Credit: Rhiannon Doherty

Curiosity Killed the Cat

 

Credit: Rhiannon Doherty

Adam Nicholson
Writer

I happened in my wanderings upon an old curiosity shop, nestled down those semi-decrepit alleyways peculiar to the West End; one of those of the sort that seem caught in perpetual rot, yet never manage to fully fade.  The facade was barren of any detail, just jaundiced plaster and a simple wooden door, above which a loose sign swung in the breeze, screws screeching slightly, and indicating the bounty within to be antiques and similar such things. Having little else to do, I sojourned inside.

Lingering musk – the aroma commingled of age, damp, and dust – crept up my nostrils while my vision accustomed itself to the dim interior, a cacophonous profusion of long-forgotten objects and discarded curios. Automatically, I had allowed the door to close behind me, and was left in a dark cavern of forlorn furniture towered high on either side, a single paltry and bare lightbulb hanging halfway along the length the only illumination. Evidently, seldom does custom find itself here. I am not a small man, but curiosity got the better of me, so I found myself struggling down the hallway, between strange stacks of bureaus, tables, chairs, and stools and broken picture frames erected loosely along the walls, to see what was contained within.

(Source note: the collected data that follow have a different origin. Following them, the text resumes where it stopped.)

/-! ### The register updates: what each leaves of every field -/

@[simp] theorem setDone_cfg : (s.setDone b).cfg = s.cfg := rfl
@[simp] theorem setDone_arr : (s.setDone b).arr = s.arr := rfl
@[simp] theorem setDone_draws : (s.setDone b).draws = s.draws := rfl
@[simp] theorem setDone_host : (s.setDone b).host = s.host := rfl
@[simp] theorem setDone_responses : (s.setDone b).responses = s.responses := rfl
@[simp] theorem setDone_done : (s.setDone b).regs.done = b := rfl
@[simp] theorem setDone_fault : (s.setDone b).regs.fault = s.regs.fault := rfl
@[simp] theorem setDone_err : (s.setDone b).regs.err = s.regs.err := rfl
@[simp] theorem setDone_errinfo : (s.setDone b).regs.errinfo = s.regs.errinfo := rfl
@[simp] theorem setDone_symcnt : (s.setDone b).regs.symcnt = s.regs.symcnt := rfl
@[simp] theorem setDone_bitlen : (s.setDone b).regs.bitlen = s.regs.bitlen := rfl
@[simp] theorem setDone_filelen : (s.setDone b).regs.filelen = s.regs.filelen := rfl
@[simp] theorem setDone_total : (s.setDone b).regs.total = s.regs.total := rfl
@[simp] theorem setDone_mcount : (s.setDone b).regs.mcount = s.regs.mcount := rfl
@[simp] theorem setDone_ccount : (s.setDone b).regs.ccount = s.regs.ccount := rfl
@[simp] theorem setDone_resid : (s.setDone b).regs.resid = s.regs.resid := rfl
@[simp] theorem setDone_low : (s.setDone b).regs.low = s.regs.low := rfl
@[simp] theorem setDone_high : (s.setDone b).regs.high = s.regs.high := rfl
@[simp] theorem setDone_value : (s.setDone b).regs.value = s.regs.value := rfl
@[simp] theorem setDone_bptr : (s.setDone b).regs.bptr = s.regs.bptr := rfl
@[simp] theorem setDone_sidx : (s.setDone b).regs.sidx = s.regs.sidx := rfl
@[simp] theorem setLow_cfg : (s.setLow v).cfg = s.cfg := rfl
@[simp] theorem setLow_arr : (s.setLow v).arr = s.arr := rfl
@[simp] theorem setLow_draws : (s.setLow v).draws = s.draws := rfl
@[simp] theorem setLow_host : (s.setLow v).host = s.host := rfl
@[simp] theorem setLow_responses : (s.setLow v).responses = s.responses := rfl
@[simp] theorem setLow_done : (s.setLow v).regs.done = s.regs.done := rfl
@[simp] theorem setLow_fault : (s.setLow v).regs.fault = s.regs.fault := rfl
@[simp] theorem setLow_err : (s.setLow v).regs.err = s.regs.err := rfl
@[simp] theorem setLow_errinfo : (s.setLow v).regs.errinfo = s.regs.errinfo := rfl
@[simp] theorem setLow_symcnt : (s.setLow v).regs.symcnt = s.regs.symcnt := rfl
@[simp] theorem setLow_bitlen : (s.setLow v).regs.bitlen = s.regs.bitlen := rfl
@[simp] theorem setLow_filelen : (s.setLow v).regs.filelen = s.regs.filelen := rfl
@[simp] theorem setLow_total : (s.setLow v).regs.total = s.regs.total := rfl
@[simp] theorem setLow_mcount : (s.setLow v).regs.mcount = s.regs.mcount := rfl
@[simp] theorem setLow_ccount : (s.setLow v).regs.ccount = s.regs.ccount := rfl
@[simp] theorem setLow_resid : (s.setLow v).regs.resid = s.regs.resid := rfl
@[simp] theorem setLow_low : (s.setLow v).regs.low = v := rfl
@[simp] theorem setLow_high : (s.setLow v).regs.high = s.regs.high := rfl
@[simp] theorem setLow_value : (s.setLow v).regs.value = s.regs.value := rfl
@[simp] theorem setLow_bptr : (s.setLow v).regs.bptr = s.regs.bptr := rfl
@[simp] theorem setLow_sidx : (s.setLow v).regs.sidx = s.regs.sidx := rfl
@[simp] theorem setBounds_cfg : (s.setBounds v u).cfg = s.cfg := rfl
@[simp] theorem setBounds_arr : (s.setBounds v u).arr = s.arr := rfl
@[simp] theorem setBounds_draws : (s.setBounds v u).draws = s.draws := rfl
@[simp] theorem setBounds_host : (s.setBounds v u).host = s.host := rfl
@[simp] theorem setBounds_responses : (s.setBounds v u).responses = s.responses := rfl
@[simp] theorem setBounds_done : (s.setBounds v u).regs.done = s.regs.done := rfl
@[simp] theorem setBounds_fault : (s.setBounds v u).regs.fault = s.regs.fault := rfl
@[simp] theorem setBounds_err : (s.setBounds v u).regs.err = s.regs.err := rfl
@[simp] theorem setBounds_errinfo : (s.setBounds v u).regs.errinfo = s.regs.errinfo := rfl
@[simp] theorem setBounds_symcnt : (s.setBounds v u).regs.symcnt = s.regs.symcnt := rfl
@[simp] theorem setBounds_bitlen : (s.setBounds v u).regs.bitlen = s.regs.bitlen := rfl
@[simp] theorem setBounds_filelen : (s.setBounds v u).regs.filelen = s.regs.filelen := rfl
@[simp] theorem setBounds_total : (s.setBounds v u).regs.total = s.regs.total := rfl
@[simp] theorem setBounds_mcount : (s.setBounds v u).regs.mcount = s.regs.mcount := rfl
@[simp] theorem setBounds_ccount : (s.setBounds v u).regs.ccount = s.regs.ccount := rfl
@[simp] theorem setBounds_resid : (s.setBounds v u).regs.resid = s.regs.resid := rfl
@[simp] theorem setBounds_low : (s.setBounds v u).regs.low = v := rfl
@[simp] theorem setBounds_high : (s.setBounds v u).regs.high = u := rfl
@[simp] theorem setBounds_value : (s.setBounds v u).regs.value = s.regs.value := rfl
@[simp] theorem setBounds_bptr : (s.setBounds v u).regs.bptr = s.regs.bptr := rfl
@[simp] theorem setBounds_sidx : (s.setBounds v u).regs.sidx = s.regs.sidx := rfl
@[simp] theorem setWindow_cfg : (s.setWindow v u).cfg = s.cfg := rfl
@[simp] theorem setWindow_arr : (s.setWindow v u).arr = s.arr := rfl
@[simp] theorem setWindow_draws : (s.setWindow v u).draws = s.draws := rfl
@[simp] theorem setWindow_host : (s.setWindow v u).host = s.host := rfl
@[simp] theorem setWindow_responses : (s.setWindow v u).responses = s.responses := rfl
@[simp] theorem setWindow_done : (s.setWindow v u).regs.done = s.regs.done := rfl
@[simp] theorem setWindow_fault : (s.setWindow v u).regs.fault = s.regs.fault := rfl
@[simp] theorem setWindow_err : (s.setWindow v u).regs.err = s.regs.err := rfl
@[simp] theorem setWindow_errinfo : (s.setWindow v u).regs.errinfo = s.regs.errinfo := rfl
@[simp] theorem setWindow_symcnt : (s.setWindow v u).regs.symcnt = s.regs.symcnt := rfl
@[simp] theorem setWindow_bitlen : (s.setWindow v u).regs.bitlen = s.regs.bitlen := rfl
@[simp] theorem setWindow_filelen : (s.setWindow v u).regs.filelen = s.regs.filelen := rfl
@[simp] theorem setWindow_total : (s.setWindow v u).regs.total = s.regs.total := rfl
@[simp] theorem setWindow_mcount : (s.setWindow v u).regs.mcount = s.regs.mcount := rfl
@[simp] theorem setWindow_ccount : (s.setWindow v u).regs.ccount = s.regs.ccount := rfl
@[simp] theorem setWindow_resid : (s.setWindow v u).regs.resid = s.regs.resid := rfl
@[simp] theorem setWindow_low : (s.setWindow v u).regs.low = s.regs.low := rfl
@[simp] theorem setWindow_high : (s.setWindow v u).regs.high = s.regs.high := rfl
@[simp] theorem setWindow_value : (s.setWindow v u).regs.value = v := rfl
@[simp] theorem setWindow_bptr : (s.setWindow v u).regs.bptr = u := rfl
@[simp] theorem setWindow_sidx : (s.setWindow v u).regs.sidx = s.regs.sidx := rfl
@[simp] theorem setBptr_cfg : (s.setBptr v).cfg = s.cfg := rfl
@[simp] theorem setBptr_arr : (s.setBptr v).arr = s.arr := rfl
@[simp] theorem setBptr_draws : (s.setBptr v).draws = s.draws := rfl
@[simp] theorem setBptr_host : (s.setBptr v).host = s.host := rfl
@[simp] theorem setBptr_responses : (s.setBptr v).responses = s.responses := rfl
@[simp] theorem setBptr_done : (s.setBptr v).regs.done = s.regs.done := rfl
@[simp] theorem setBptr_fault : (s.setBptr v).regs.fault = s.regs.fault := rfl
@[simp] theorem setBptr_err : (s.setBptr v).regs.err = s.regs.err := rfl
@[simp] theorem setBptr_errinfo : (s.setBptr v).regs.errinfo = s.regs.errinfo := rfl
@[simp] theorem setBptr_symcnt : (s.setBptr v).regs.symcnt = s.regs.symcnt := rfl
@[simp] theorem setBptr_bitlen : (s.setBptr v).regs.bitlen = s.regs.bitlen := rfl
@[simp] theorem setBptr_filelen : (s.setBptr v).regs.filelen = s.regs.filelen := rfl
@[simp] theorem setBptr_total : (s.setBptr v).regs.total = s.regs.total := rfl
@[simp] theorem setBptr_mcount : (s.setBptr v).regs.mcount = s.regs.mcount := rfl
@[simp] theorem setBptr_ccount : (s.setBptr v).regs.ccount = s.regs.ccount := rfl
@[simp] theorem setBptr_resid : (s.setBptr v).regs.resid = s.regs.resid := rfl
@[simp] theorem setBptr_low : (s.setBptr v).regs.low = s.regs.low := rfl
@[simp] theorem setBptr_high : (s.setBptr v).regs.high = s.regs.high := rfl
@[simp] theorem setBptr_value : (s.setBptr v).regs.value = s.regs.value := rfl
@[simp] theorem setBptr_bptr : (s.setBptr v).regs.bptr = v := rfl
@[simp] theorem setBptr_sidx : (s.setBptr v).regs.sidx = s.regs.sidx := rfl
@[simp] theorem setSidx_cfg : (s.setSidx v).cfg = s.cfg := rfl
@[simp] theorem setSidx_arr : (s.setSidx v).arr = s.arr := rfl
@[simp] theorem setSidx_draws : (s.setSidx v).draws = s.draws := rfl
@[simp] theorem setSidx_host : (s.setSidx v).host = s.host := rfl
@[simp] theorem setSidx_responses : (s.setSidx v).responses = s.responses := rfl
@[simp] theorem setSidx_done : (s.setSidx v).regs.done = s.regs.done := rfl
@[simp] theorem setSidx_fault : (s.setSidx v).regs.fault = s.regs.fault := rfl
@[simp] theorem setSidx_err : (s.setSidx v).regs.err = s.regs.err := rfl
@[simp] theorem setSidx_errinfo : (s.setSidx v).regs.errinfo = s.regs.errinfo := rfl
@[simp] theorem setSidx_symcnt : (s.setSidx v).regs.symcnt = s.regs.symcnt := rfl
@[simp] theorem setSidx_bitlen : (s.setSidx v).regs.bitlen = s.regs.bitlen := rfl
@[simp] theorem setSidx_filelen : (s.setSidx v).regs.filelen = s.regs.filelen := rfl
@[simp] theorem setSidx_total : (s.setSidx v).regs.total = s.regs.total := rfl
@[simp] theorem setSidx_mcount : (s.setSidx v).regs.mcount = s.regs.mcount := rfl
@[simp] theorem setSidx_ccount : (s.setSidx v).regs.ccount = s.regs.ccount := rfl
@[simp] theorem setSidx_resid : (s.setSidx v).regs.resid = s.regs.resid := rfl
@[simp] theorem setSidx_low : (s.setSidx v).regs.low = s.regs.low := rfl
@[simp] theorem setSidx_high : (s.setSidx v).regs.high = s.regs.high := rfl
@[simp] theorem setSidx_value : (s.setSidx v).regs.value = s.regs.value := rfl
@[simp] theorem setSidx_bptr : (s.setSidx v).regs.bptr = s.regs.bptr := rfl
@[simp] theorem setSidx_sidx : (s.setSidx v).regs.sidx = v := rfl
@[simp] theorem setBitlen_cfg : (s.setBitlen v).cfg = s.cfg := rfl
@[simp] theorem setBitlen_arr : (s.setBitlen v).arr = s.arr := rfl
@[simp] theorem setBitlen_draws : (s.setBitlen v).draws = s.draws := rfl
@[simp] theorem setBitlen_host : (s.setBitlen v).host = s.host := rfl
@[simp] theorem setBitlen_responses : (s.setBitlen v).responses = s.responses := rfl
@[simp] theorem setBitlen_done : (s.setBitlen v).regs.done = s.regs.done := rfl
@[simp] theorem setBitlen_fault : (s.setBitlen v).regs.fault = s.regs.fault := rfl
@[simp] theorem setBitlen_err : (s.setBitlen v).regs.err = s.regs.err := rfl
@[simp] theorem setBitlen_errinfo : (s.setBitlen v).regs.errinfo = s.regs.errinfo := rfl
@[simp] theorem setBitlen_symcnt : (s.setBitlen v).regs.symcnt = s.regs.symcnt := rfl
@[simp] theorem setBitlen_bitlen : (s.setBitlen v).regs.bitlen = v := rfl
@[simp] theorem setBitlen_filelen : (s.setBitlen v).regs.filelen = s.regs.filelen := rfl
@[simp] theorem setBitlen_total : (s.setBitlen v).regs.total = s.regs.total := rfl
@[simp] theorem setBitlen_mcount : (s.setBitlen v).regs.mcount = s.regs.mcount := rfl
@[simp] theorem setBitlen_ccount : (s.setBitlen v).regs.ccount = s.regs.ccount := rfl
@[simp] theorem setBitlen_resid : (s.setBitlen v).regs.resid = s.regs.resid := rfl
@[simp] theorem setBitlen_low : (s.setBitlen v).regs.low = s.regs.low := rfl
@[simp] theorem setBitlen_high : (s.setBitlen v).regs.high = s.regs.high := rfl
@[simp] theorem setBitlen_value : (s.setBitlen v).regs.value = s.regs.value := rfl
@[simp] theorem setBitlen_bptr : (s.setBitlen v).regs.bptr = s.regs.bptr := rfl
@[simp] theorem setBitlen_sidx : (s.setBitlen v).regs.sidx = s.regs.sidx := rfl
@[simp] theorem setFilelen_cfg : (s.setFilelen v).cfg = s.cfg := rfl
@[simp] theorem setFilelen_arr : (s.setFilelen v).arr = s.arr := rfl
@[simp] theorem setFilelen_draws : (s.setFilelen v).draws = s.draws := rfl
@[simp] theorem setFilelen_host : (s.setFilelen v).host = s.host := rfl
@[simp] theorem setFilelen_responses : (s.setFilelen v).responses = s.responses := rfl
@[simp] theorem setFilelen_done : (s.setFilelen v).regs.done = s.regs.done := rfl
@[simp] theorem setFilelen_fault : (s.setFilelen v).regs.fault = s.regs.fault := rfl
@[simp] theorem setFilelen_err : (s.setFilelen v).regs.err = s.regs.err := rfl
@[simp] theorem setFilelen_errinfo : (s.setFilelen v).regs.errinfo = s.regs.errinfo := rfl
@[simp] theorem setFilelen_symcnt : (s.setFilelen v).regs.symcnt = s.regs.symcnt := rfl
@[simp] theorem setFilelen_bitlen : (s.setFilelen v).regs.bitlen = s.regs.bitlen := rfl
@[simp] theorem setFilelen_filelen : (s.setFilelen v).regs.filelen = v := rfl
@[simp] theorem setFilelen_total : (s.setFilelen v).regs.total = s.regs.total := rfl
@[simp] theorem setFilelen_mcount : (s.setFilelen v).regs.mcount = s.regs.mcount := rfl
@[simp] theorem setFilelen_ccount : (s.setFilelen v).regs.ccount = s.regs.ccount := rfl
@[simp] theorem setFilelen_resid : (s.setFilelen v).regs.resid = s.regs.resid := rfl
@[simp] theorem setFilelen_low : (s.setFilelen v).regs.low = s.regs.low := rfl
@[simp] theorem setFilelen_high : (s.setFilelen v).regs.high = s.regs.high := rfl
@[simp] theorem setFilelen_value : (s.setFilelen v).regs.value = s.regs.value := rfl
@[simp] theorem setFilelen_bptr : (s.setFilelen v).regs.bptr = s.regs.bptr := rfl
@[simp] theorem setFilelen_sidx : (s.setFilelen v).regs.sidx = s.regs.sidx := rfl
@[simp] theorem setTail_cfg : (s.setTail v u).cfg = s.cfg := rfl
@[simp] theorem setTail_arr : (s.setTail v u).arr = s.arr := rfl
@[simp] theorem setTail_draws : (s.setTail v u).draws = s.draws := rfl
@[simp] theorem setTail_host : (s.setTail v u).host = s.host := rfl
@[simp] theorem setTail_responses : (s.setTail v u).responses = s.responses := rfl
@[simp] theorem setTail_done : (s.setTail v u).regs.done = s.regs.done := rfl
@[simp] theorem setTail_fault : (s.setTail v u).regs.fault = s.regs.fault := rfl
@[simp] theorem setTail_err : (s.setTail v u).regs.err = s.regs.err := rfl
@[simp] theorem setTail_errinfo : (s.setTail v u).regs.errinfo = s.regs.errinfo := rfl
@[simp] theorem setTail_symcnt : (s.setTail v u).regs.symcnt = v := rfl
@[simp] theorem setTail_bitlen : (s.setTail v u).regs.bitlen = s.regs.bitlen := rfl
@[simp] theorem setTail_filelen : (s.setTail v u).regs.filelen = s.regs.filelen := rfl
@[simp] theorem setTail_total : (s.setTail v u).regs.total = s.regs.total := rfl
@[simp] theorem setTail_mcount : (s.setTail v u).regs.mcount = s.regs.mcount := rfl
@[simp] theorem setTail_ccount : (s.setTail v u).regs.ccount = s.regs.ccount := rfl
@[simp] theorem setTail_resid : (s.setTail v u).regs.resid = u := rfl
@[simp] theorem setTail_low : (s.setTail v u).regs.low = s.regs.low := rfl
@[simp] theorem setTail_high : (s.setTail v u).regs.high = s.regs.high := rfl
@[simp] theorem setTail_value : (s.setTail v u).regs.value = s.regs.value := rfl
@[simp] theorem setTail_bptr : (s.setTail v u).regs.bptr = s.regs.bptr := rfl
@[simp] theorem setTail_sidx : (s.setTail v u).regs.sidx = s.regs.sidx := rfl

I foolishly expected the spaces within the open out, but they seemed only to draw further in, contracted and constricted like lengths of bowel digesting the miscellanea within, remnants of lives long passed. I found myself at the corridor’s end confronted by what must have been at one time a large room, though inside of which yet more furniture and random objects had formed into a “Y” junction of caverns and paths. A few lamps stuck out amidst the antique thatch like wet black boughs with glistening ends. I ventured right at the “Y” into the collector’s cave.

I decided to raise my voice after I was deep enough within to feel the oppression of trespass. Like a church visited at night, this place had the hushed air of the holy, that a mere wanderer such as myself did not belong. I spoke aloud, faltering slightly in awkwardness:

“Hello? Is there anyone there?”

I awaited a response, standing still while a vast mahogany wardrobe, which dammed a deluge of broken chair legs behind it, loomed over me. This place could not hold true silence, but the mild and muted creaking of strained and stressed timber. I waited, ears pricked. At a distance, not close, yet not so near, weight shifted.

No person seemed to approach. I pushed on within.

The nature of the curiosities seemed to alter the further one wandered, with paintings and photographs in cracked and shattered frames sprouting from amidst the clusters and crude walls of chair and table legs ripped and torn from their absent bodies. All were portraits, old faces, stern and serious, staring at one another without faltering. They watched me move deeper inside.

Every few steps, every few feet, I would stop and listen; a creak, a whistle of wind, yet once or twice, it seemed a footstep, or the placing of a hand upon one of the loosely constructed ridges of cracked objects. Never did the sounds issue from the same position; it seemed then just behind me, then far ahead, then behind the portraits, and in other rooms unseen.

The lights from the disparate lamps seemed to jaundice as I pushed on, yellower glares upon the deteriorating surrounding, the furniture here more broken up than before, portraits faded, countenances being slowly lost, and new pieces added yet still distorted; strange statues of elongated and irregular figures, carven dark-woods loosely humanoid, and loitering like listless homunculus. I tried once more to speak out:

“Hello? I am here to browse,” thinking this reasonable yet not so betraying my anxiousness as the alternatives. I waited once more. Only a few seconds passed before a crash resounded somewhere in a distant room. I moved not a muscle. The calm that followed lingered for a minute, before a creak whispered off somewhere behind me, then another, and another, and another, altogether seeming to me to be approaching. I rushed further in, I confess, fleeing the inexorable advance.

I found myself caught on out-hanging limbs, tripping on stuck out feet, and the air became pervaded with notes of rot. I stopped of a sudden; to my horror, the creaks and strains and lightest of footsteps still coming nearer, there was nowhere further to run, my way blocked by the boundary walls, and a large heavy chest in front of me. Panic birthed the daft idea – I flung myself at the chest. Its lid I wrenched open like an animal, and was knocked back by a wave of the foulest stench, assaulting my nose and eyes. I gagged and staggered, and after a moment regained myself and looked within. The tattered skeleton of a poor old cat slept within the chest, a few strips of withered meat and fur still clinging. A hand slithered onto my shoulder and with a barely stifled scream I turned.

“Oh so that’s where Tiddles went. If you’re still interested, I’ll give the chest a wash and you a discount.”

I cannot tell you what the proprietor looked like, for I fled with a haste previously unknown to me. Out in the cold light of day, I thought to myself that while curiosity had surely killed cat, I so very nearly joined him.